Here are a few poems:

same blue
as ten years ago
empty sky

Notes from the Gean, December 2011


cold front –
an urgent wind
at my back

Modern Haiku, Winter/Spring 2012


cicada song
Spanish moss
dipped in sunlight


My haiku was in A Hundred Gourds and will soon appear in Acorn, Chrysanthemum, and Prune Juice.  I’m new on the journey with much to learn, but I appreciate each step.

This week's Poetry Friday host is Anastasia Suen. Thanks for gathering us all together today, Anastasia.

Tomorrow is Saturday -- "famous" poet day. We'll check out Kay Ryan's advice on reading as a habit for writers.

Thursday, April 12, 2012

30 Habits of Highly Effective Poets #12: Dennis Kirschbaum on Writer's Block

I met Maryland-based poet Dennis Kirschbaum when we worked together on an anthology, Life in Me Like Grass on Fire, which features Maryland poets.

As I have gotten to know Dennis and his work, my respect for his poetry  has increased. I feel a little guilty that I'm comforted by Dennis' post on "bad" writing habits. I find it soothing that a poet whose work I admire shares my struggles with procrastination (Hello, Spider Solitaire!) and writer's block.

Dennis at the 2011 Baltimore CityLit Festival.
This year's festival is Saturday, April 14.

Here is Dennis: My Bad Habits

I have writing habits. They are all bad ones.

I surf the web.

I get up and get a snack.

You know we are out of almost EVERYTHING, maybe I’ll pop over to Mom’s Organic and pick up some fruit and coffee. Who can work without coffee?

Back from the store, I put on a pot of coffee. No point in getting started until it’s ready.

I look at a few items I am following on eBay.

I have a obsession with manual typewriters, though I don’t write on one. Oh, I tried. I did a lot stalking on eBay and finally obtained, at a staggeringly low price of forty dollars, a Remington Quiet-Riter (circa 1957) identical to the one my mother bought when she was in college. By the time I knew that I needed to learn to type, my mom already had an electric typewriter. But I found all that humming and the violence of the powered carriage return a little scary, so I taught myself on the Remington manual, still looking good, though a little musty in the hall closet. I spent the summer between my first and second year of college, practicing.

The old green banger.
qqqqwwwweeeerrrrttttyyyy. What an inane layout for keyboard!

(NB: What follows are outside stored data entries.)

-- ==== Sys2Proof/Config.lean ====
section
/-! DEFINITION. What an implementation fixes and the spec leaves open (00_scope.md R6): `LAT` and `BASE`.
Both are opaque: no proof can see a value of either, so a claim holds for every value. -/

namespace Sys2Proof

/-- `LAT` (R6, R130, D19): how many host turns lie between the issue of the n-th command and its completion.
Any natural number, 0 included, possibly different for every command. A free value (log 1). -/
opaque Config.latency : Nat → Nat

/-- `BASE / 128` (R6, D2). A free value (log 4). -/
opaque Config.baseIndex : Nat

/-- `BASE`, the byte address of the register window, a multiple of 128 (R6, R50). -/
def Config.base : Nat := 128 * Config.baseIndex

end Sys2Proof
end

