-- ==== Sys2Proof/Machine/Raw.lean ====
section
/-! DEFINITION. `RAW3` and `RAW4`, the texel reorder (44_uncompressed.md). -/

namespace Sys2Proof.Machine

/-- `rgba(b2, b1, b0, 255)` (R102): blue and red exchanged, alpha forced to 255. -/
def raw3Texel (snap : InReg) : Word := rgba (inByte snap 2) (inByte snap 1) (inByte snap 0) 255

/-- `rgba(b2, b1, b0, b3)` (R103): blue and red exchanged, alpha passed through. -/
def raw4Texel (snap : InReg) : Word := rgba (inByte snap 2) (inByte snap 1) (inByte snap 0) (inByte snap 3)

/-- `Exec(RAW3, snap, OUT)` (R102, R105). -/
def raw3Result (snap : InReg) (out : OutReg) : OutReg := texelWritten (raw3Texel snap) out

/-- `Exec(RAW4, snap, OUT)` (R103, R105). -/
def raw4Result (snap : InReg) (out : OutReg) : OutReg := texelWritten (raw4Texel snap) out

/-- `RAW3`: issue (R22) and completion (R24, R102). -/
def execRaw3 (s : State) : Host.Outcome State Fault Refusal := runCommand .raw3 raw3Result s

/-- `RAW4`: issue (R22) and completion (R24, R103). -/
def execRaw4 (s : State) : Host.Outcome State Fault Refusal := runCommand .raw4 raw4Result s

end Sys2Proof.Machine
end

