-- ==== Sys2Proof/Tests/Slice0.lean ====
section
/-! SUPPORT. Tests with expected results from 95_test_vectors.md and from the spec's tables and encodings, each about one
event; and, for every obligation with hypotheses, states and operands that meet them. -/

namespace Sys2Proof.Tests

open Sys2Proof.Machine Sys2Proof.Claims

-- One theorem after another: as many at a time as Lean likes would need much memory for their threads' stacks.
set_option Elab.async false

/-! ### Small states -/

/-- A word a host has written. -/
def word (v : Word) : RegWord := ⟨v, true⟩

/-- `IN0` and `IN1` written, as after `LOAD8`. -/
def half (a b : Word) : InReg := #v[word a, word b, .unwritten, .unwritten]

/-- All of `IN` written, as after `LOAD16`. -/
def full (a b c d : Word) : InReg := #v[word a, word b, word c, word d]

/-- Command `i` in flight over `r`, `n` turns of `LAT` left, right after its issue. -/
def inFlight (i : Instr) (r : InReg) (n : Nat) : State :=
  { State.reset with inReg := r, cmd := word (encode i), pend := some ⟨i, r, n⟩ }

/-- The `IN` of vector V30. -/
def v30 : InReg := full 0x76543210 0xFEDCBA98 0xFFFF0000 0xFFFFFFFF

/-- Not busy, `IN` written. -/
def loaded : State := { State.reset with inReg := v30 }

/-- A `DXT3` of V30 completed, `OUT` written. -/
def completed : State :=
  { State.reset with
    inReg := v30, cmd := word 3, done := true, out := Vector.ofFn fun _ => ⟨0x00AAAAAA, true⟩ }

/-- An unsupported word rejected after that. -/
def rejected : State := { completed with cmd := word 6, done := false, err := true }

/-- The words of `OUT` an outcome leaves. -/
def outOf : Host.Outcome State Fault Refusal → Option (List Word)
  | .next t => some ((List.finRange 16).map fun j => t.out[j].val)
  | .fault _ => none
  | .refused _ => none

/-- `STATUS` after an outcome. -/
def statusOf : Host.Outcome State Fault Refusal → Option Word
  | .next t => some t.statusWord
  | .fault _ => none
  | .refused _ => none

/-- The value the last read returned. -/
def readOf : Host.Outcome State Fault Refusal → Option Word
  | .next t => t.reads.head?.map fun r => r.value
  | .fault _ => none
  | .refused _ => none

/-- The fault an outcome stops with. -/
def faultOf : Host.Outcome State Fault Refusal → Option Fault
  | .next _ => none
  | .fault f => some f
  | .refused _ => none

/-- The command an outcome leaves in flight. -/
def pendOf : Host.Outcome State Fault Refusal → Option Instr
  | .next t => t.pend.map fun p => p.op
  | .fault _ => none
  | .refused _ => none

/-- Whether an outcome is a next state. -/
def goesOn : Host.Outcome State Fault Refusal → Bool
  | .next _ => true
  | .fault _ => false
  | .refused _ => false

theorem of_goesOn {o : Host.Outcome State Fault Refusal} (h : goesOn o = true) : ∃ t, o = .next t := by
  cases o with
  | next t => exact ⟨t, rfl⟩
  | fault f => cases h
  | refused r => cases h
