-- ==== Sys2Proof/Machine/State.lean ====
section
/-! DEFINITION. The state of the CORE as plain data, the environment state it affects (the wire trace and the pixel
chain), the ways a step can stop, and the state after reset. -/

namespace Sys2Proof.Machine

/-! ### The wire -/

/-- What the wire shows in one clock cycle: `Z` (not driven), `0` or `1` (R11). -/
inductive Level
  | z | low | high
deriving DecidableEq, Repr

/-- The wire trace `WIRE` of R11 as runs (level, number of cycles), NEWEST FIRST. Canonical form: every run has at least
one cycle and neighbours differ in level ("adjacent runs of the same level merge", R11), so equal traces are equal data. -/
abbrev Trace := List (Level × Nat)

/-- A run `(level, length)` an operation puts on the wire: one `Emit` of R10. Length 0 does nothing. -/
structure Run where
  level : Bool
  len : Nat
deriving DecidableEq, Repr

/-! ### The pixel chain: the reference receiver model of R58, R59 (environment) -/

/-- The colours the pixels show, `DISP` (R58): pairs (pixel index, pixel word), indices strictly rising. An index without
an entry is unspecified (R58; log entry 9). -/
abbrev Memory := List (Nat × PixelWord)

/-- The run the receiver is in, with its cycles so far (R59: "maximal high runs, each followed by a maximal low run").
`lead` is the time before the first high run. -/
inductive Line
  | lead (n : Nat)
  | high (n : Nat)
  | low (n : Nat)
deriving DecidableEq, Repr

/-- Why the receiver refuses the wire (R59). These are no stops of the CORE (R244). -/
inductive ChainRefusal
  /-- "high time outside the contract" (U15) -/
  | highTime
  /-- "low time between N_RST_LO and N_RST_HI" (U5) -/
  | lowTime
  /-- "latch inside a word" (U6) -/
  | latchInsideWord
deriving DecidableEq, Repr

/-- What the model knows of the chain. -/
inductive ChainStatus
  /-- `RX`, `PART` are what R59 computes -/
  | tracking
  /-- unspecified "from that moment until the first latch after the restart" (R241, U8; log entry 10) -/
  | lost
  /-- the receiver refused: nothing may be concluded about the pixels (R59) -/
  | refused (why : ChainRefusal)
deriving DecidableEq, Repr

/-- The chain's state (R58). -/
structure Chain where
  status : ChainStatus
  line : Line
  /-- complete words since the last latch, slot 0 first -/
  rx : List PixelWord
  /-- bits of the word not yet complete, first bit first -/
  part : List Bool
  disp : Memory
deriving DecidableEq, Repr

/-- The chain a model starts with: "DISP unspecified until the first latch … RX and PART empty" (R58; log entry 8). -/
def Chain.start : Chain := ⟨.tracking, .lead 0, [], [], []⟩

/-- The chain of which nothing is known (R241; log entry 10). -/
def Chain.unknown : Chain := ⟨.lost, .lead 0, [], [], []⟩

/-! ### The CORE -/

/-- The sequencer position `SEQ` (R22): `RUN(k, n)` is run `k` of the frame with `n` cycles still to spend. -/
inductive SeqPos
  | init
  | run (k n : Nat)
deriving DecidableEq, Repr

/-- What the last pure function returned (the model's own; log entry 20). -/
inductive Ret
  | nothing
  | int (v : Int)
  | byte (v : Byte)
  | rgb (v : Rgb)
deriving DecidableEq, Repr

/-- The reasons the hardware itself stops an operation: there are none. "The CORE raises no synchronous exception"
(R210), so this type has no constructor (log entry 33). -/
inductive Fault
deriving DecidableEq, Repr

/-- The cases the spec gives no meaning: "`refuse(reason)` means the model gives the situation no meaning … it is not an
event of the hardware" (R10). Every one is safe: the model stops where the spec says nothing. -/
inductive Refusal
  /-- raised by an arm of exec for an operation without a meaning: none is left (safe) -/
  | notModelled (mnemonic : String)
  /-- raised by the operations of R113 to R118, setPinHigh and setPinLow with `DIR = 0` (R110, R111, R119, U11) (safe) -/
  | pinNotDriven
  /-- raised by the operations of R113 to R118 with `IE = 1` (R119, R213, U11) (safe) -/
  | interruptsEnabled
  /-- raised by LATCH, LATCH_SYM and renderFrame when the bits sent since the previous latch are no multiple of 32
  (R54, R118, U6) (safe) -/
  | latchInsideWord
  /-- raised by map with `inMin = inMax` and by hueOf with `D = 0`, which is such a map (R140, U13) (safe) -/
  | mapDomain
  /-- raised by renderFrame with a pixel count outside 1..255 (R6, U12) (safe) -/
  | invalidConfiguration
  /-- raised by the configuration codes once the run has begun: "no runtime reconfiguration" (R4(e), R5; log entry 15) (safe) -/
  | runtimeReconfiguration
  /-- raised by step when the code to be run stands for no operation (R90, U10) (safe) -/
  | illegalCode (why : DecodeError)
  /-- raised by step when `SEQ` is no position of R22 (log entry 30) (safe) -/
  | noSuchPosition
deriving DecidableEq, Repr

/-- The state. First the CORE's own (R20), then its input port, then what it affects (R11, R58), then a count a rule
needs (R54), then the model's own fields. The transient registers of R28 are views: Machine/Registers.lean. -/
structure State where
  /-- `TICK` (R21): a Nat, below `2^TICK_BITS` in every state a step leads to -/
  tick : Nat
  /-- `SEQ` (R22) -/
  seq : SeqPos
  /-- `PIN` (R24); the port `dout` -/
  pin : Bool
  /-- `DIR` (R25); the port `dout_oe` -/
  dir : Bool
  /-- `IE` (R26) -/
  ie : Bool
  /-- the level of the input `rst_n` (R215, R220): true is released -/
  rstN : Bool
  /-- `WIRE` (R11), newest run first -/
  wire : Trace
  /-- the pixel chain (R58) -/
  chain : Chain
  /-- bits sent since the previous latch (R54, U6; log entry 21) -/
  sent : Nat
  /-- `CFG` (R5), the same for a whole run (log entry 1) -/
  cfg : Cfg
  /-- the operation placed for the next step (the model's own; log entry 14) -/
  code : Option Code
  /-- the value the last pure function returned (the model's own; log entry 20) -/
  ret : Ret
deriving DecidableEq, Repr

/-- The value `PIN` has at reset: the spec gives none (R24, R31, U1). DESIGN CHOICE, unsafe: log entry 4. -/
def State.pinAtReset : Bool := false

/-- The value `IE` has at reset: the spec gives none; "it may be 1 before initialisation" (R26, R31, U2). DESIGN CHOICE,
unsafe: log entry 5. -/
def State.ieAtReset : Bool := true

/-- The state immediately after reset is released (R31, R240), for the configuration `cfg`. -/
def State.resetWith (cfg : Cfg) : State where
  tick := 0
  seq := .init
  pin := State.pinAtReset
  dir := false
  ie := State.ieAtReset
  rstN := true
  wire := []
  chain := Chain.start
  sent := 0
  cfg := cfg
  code := none
  ret := .nothing

/-- The state after reset of the build `Config.build`. -/
def State.reset : State := State.resetWith Config.build

end Sys2Proof.Machine
end

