-- ==== Sys2Proof/Machine/Flags.lean ====
section
/-! DEFINITION. The control-and-status bits `PIN`, `DIR`, `IE` (R24 to R27) and the preconditions they decide (R110,
R119). The CORE has no condition flags (R30): no operation computes one. -/

namespace Sys2Proof.Machine

/-- The level a driven line has for a bit. -/
def Level.ofBit (b : Bool) : Level := if b then .high else .low

/-- What the wire shows when the pin is set to `b`: the level if `DIR = 1`, `Z` if not (R24, R220). -/
def State.shows (s : State) (b : Bool) : Level := if s.dir then Level.ofBit b else .z

/-- The wire as the ports drive it now: `dout` is `PIN`, `dout_oe` is `DIR` (R220). -/
def State.dout (s : State) : Level := s.shows s.pin

/-- The precondition of `setPinHigh` and `setPinLow`: with `DIR = 0` a model refuses them (R110, R111). -/
def State.whenDriven (s : State) (k : Host.Outcome State Fault Refusal) : Host.Outcome State Fault Refusal :=
  if s.dir then k else .refused .pinNotDriven

/-- The preconditions of every operation of R113 to R118: `DIR = 1` and `IE = 0` (R119, R213). -/
def State.whenLinkReady (s : State) (k : Host.Outcome State Fault Refusal) : Host.Outcome State Fault Refusal :=
  if s.dir then (if s.ie then .refused .interruptsEnabled else k) else .refused .pinNotDriven

end Sys2Proof.Machine
end

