-- ==== Sys2Proof/Machine/ColorConversion.lean ====
section
/-! DEFINITION. Colour-space conversion and integer arithmetic (R140 to R148): `map`, `scale`, `hsv3`, `hsv6`, and the
meanings of the four operations. Arithmetic is exact over the integers (R148). -/

namespace Sys2Proof.Machine

/-- `map(x, a, b, c, d) = c + tdiv((x - a) * (d - c), (b - a))`, `tdiv` truncating toward zero and applied before `c` is
added (R9, R140). Meaningful for `a ≠ b`. -/
def remap (x a b c d : Int) : Int := c + Int.tdiv ((x - a) * (d - c)) (b - a)

/-- `scale(c, v) = map(c, 0, 255, 0, v)` (R142). -/
def scale (c v : Byte) : Byte := toByte (remap c.toNat 0 255 0 v.toNat)

/-- A colour with its value applied to each channel (R142, R143, R144). -/
def scaleRgb (c : Rgb) (v : Byte) : Rgb := ⟨scale c.r v, scale c.g v, scale c.b v⟩

/-- The three arcs of R143 at full value. -/
def hue3 (h : Byte) : Rgb :=
  let x : Int := h.toNat
  if h.toNat < 85 then ⟨toByte (remap x 0 85 255 0), toByte (remap x 0 85 0 255), 0⟩
  else if h.toNat < 170 then ⟨0, toByte (remap x 85 170 255 0), toByte (remap x 85 170 0 255)⟩
  else ⟨toByte (remap x 170 255 0 255), 0, toByte (remap x 170 255 255 0)⟩

/-- `hsv3(h, s, v)`: three-sector mapping, saturation ignored (R143, R145). -/
def hsv3 (h _s v : Byte) : Rgb := scaleRgb (hue3 h) v

/-- The sector table of R144 and R168: `dn = 255 - up`, one channel held at 255 and one at 0. -/
def sectorRgb (sec : Nat) (up : Byte) : Rgb :=
  let dn : Byte := 255 - up
  match sec with
  | 0 => ⟨255, up, 0⟩
  | 1 => ⟨dn, 255, 0⟩
  | 2 => ⟨0, 255, up⟩
  | 3 => ⟨0, dn, 255⟩
  | 4 => ⟨up, 0, 255⟩
  | _ => ⟨255, 0, dn⟩

/-- The six arcs of R144 at full value: the hue scaled by 6 and cut every 255; 255 itself is sector 0 again. -/
def hue6 (h : Byte) : Rgb :=
  let x := 6 * h.toNat
  let sec := if x / 255 = 6 then 0 else x / 255
  sectorRgb sec (BitVec.ofNat 8 (x % 255))

/-- `hsv6(h, s, v)`: six-sector mapping, saturation ignored (R144, R145). -/
def hsv6 (h _s v : Byte) : Rgb := scaleRgb (hue6 h) v

/-! ### The meanings -/

/-- `map` (R140): a pure function; `inMin = inMax` is refused (U13). -/
def execMap (x inMin inMax outMin outMax : Int) (s : State) : Host.Outcome State Fault Refusal :=
  if inMin = inMax then .refused .mapDomain else s.answer (.int (remap x inMin inMax outMin outMax))

/-- `scale` (R142). -/
def execScale (c v : Byte) (s : State) : Host.Outcome State Fault Refusal := s.answer (.byte (scale c v))

/-- `hsv3` (R143). -/
def execHsv3 (h sat v : Byte) (s : State) : Host.Outcome State Fault Refusal := s.answer (.rgb (hsv3 h sat v))

/-- `hsv6` (R144). -/
def execHsv6 (h sat v : Byte) (s : State) : Host.Outcome State Fault Refusal := s.answer (.rgb (hsv6 h sat v))

end Sys2Proof.Machine
end

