-- ==== Sys2Proof/Machine/PixelLink.lean ====
section
/-! DEFINITION. Pixel Link (R110 to R122): the pin primitives, the wire symbols, the pixel word and the five operations
of its contract. -/

namespace Sys2Proof.Machine

/-! ### Pin primitives: no time of their own (R110 to R112) -/

/-- `setPinHigh()`: `PIN <- 1` (R110). -/
def execSetPinHigh (s : State) : Host.Outcome State Fault Refusal := s.whenDriven (.next { s with pin := true })

/-- `setPinLow()`: `PIN <- 0` (R111). -/
def execSetPinLow (s : State) : Host.Outcome State Fault Refusal := s.whenDriven (.next { s with pin := false })

/-- The effect of `setPinDirectionOutput()`: `DIR <- 1` (R112). -/
def State.driveOutput (s : State) : State := { s with dir := true }

/-- `setPinDirectionOutput()` (R112). -/
def execSetPinDirectionOutput (s : State) : Host.Outcome State Fault Refusal := .next s.driveOutput

/-! ### Bits -/

/-- `sendBit(bit)` (R113). -/
def execSendBit (b : Bool) (s : State) : Host.Outcome State Fault Refusal := s.transmit 1 (bitRuns s.cfg b)

/-- The wire symbol `B0`: high `N1`, low `N2 + N3` (R80), "emitted by sendBit(0)". -/
def execB0 (s : State) : Host.Outcome State Fault Refusal := s.transmit 1 (bitRuns s.cfg false)

/-- The wire symbol `B1`: high `N1 + N2`, low `N3` (R80), "emitted by sendBit(1)". -/
def execB1 (s : State) : Host.Outcome State Fault Refusal := s.transmit 1 (bitRuns s.cfg true)

/-! ### Bytes and words -/

/-- `sendByte(value)` (R114). -/
def execSendByte (v : Byte) (s : State) : Host.Outcome State Fault Refusal := s.transmit 8 (byteRuns s.cfg v)

/-- A pixel word on the wire: BYTE(g) BYTE(r) BYTE(b) BYTE(w) and the pixel gap (R83). -/
def execPixelWord (g r b w : Byte) (s : State) : Host.Outcome State Fault Refusal :=
  s.transmit 32 (wordRuns s.cfg ⟨g, r, b, w⟩)

/-- `writeColor(g, r, b, w)` (R115). -/
def execWriteColor (g r b w : Byte) (s : State) : Host.Outcome State Fault Refusal :=
  s.transmit 32 (wordRuns s.cfg ⟨g, r, b, w⟩)

/-- The runs of `n` copies of one pixel word. -/
def copiesOf (c : Cfg) (n : Nat) (x : Sample) : List Run := (List.replicate n (wordRuns c x)).flatten

/-- `writeColorAll(g, r, b, w)`: `P` times `writeColor` (R116). -/
def execWriteColorAll (g r b w : Byte) (s : State) : Host.Outcome State Fault Refusal :=
  s.transmit (32 * s.cfg.pixels) (copiesOf s.cfg s.cfg.pixels ⟨g, r, b, w⟩)

/-- `clear()`: `3*P` times `writeColor(0, 0, 0, 0)` (R117). -/
def execClear (s : State) : Host.Outcome State Fault Refusal :=
  s.transmit (32 * (3 * s.cfg.pixels)) (copiesOf s.cfg (3 * s.cfg.pixels) ⟨0, 0, 0, 0⟩)

/-! ### Latch -/

/-- `latch()` (R118). -/
def execLatch (s : State) : Host.Outcome State Fault Refusal := s.transmitAndLatch 0 []

/-- The wire symbol `LATCH`: the line low for `N_LATCH` cycles (R80), what `latch()` puts on the wire (R118). -/
def execLatchSym (s : State) : Host.Outcome State Fault Refusal := s.transmitAndLatch 0 []

end Sys2Proof.Machine
end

Some years later, when she was selling our family home my mother got rid of the Remington along with the Coleman lantern, my Flexible Flyer sled, and a bunch of other really great stuff that I am now reacquiring from other people’s mothers on eBay at mostly bargain prices. Really? No one but me wants to bid on this?

When the new (old) Remington arrives, I find out why it was so cheap. It is caked with dust and grime and the keys stick. More Internet research. Kensington Office Machines in Kensington, MD is the kind of hole in the wall place you pray could still exist. It does. Manual and electric typewriters from every decade in the 20th century in various stages of disrepair line the walls and halls along with old printers, computers with tape drives, and mechanical calculators that add by means of rows of numbers and a hand crank. I drop off the Remington for a little R&R. These things take time, of course. Six months later, Vladimir, also known as The Guy Who Works on These, has made the old green banger as good as new.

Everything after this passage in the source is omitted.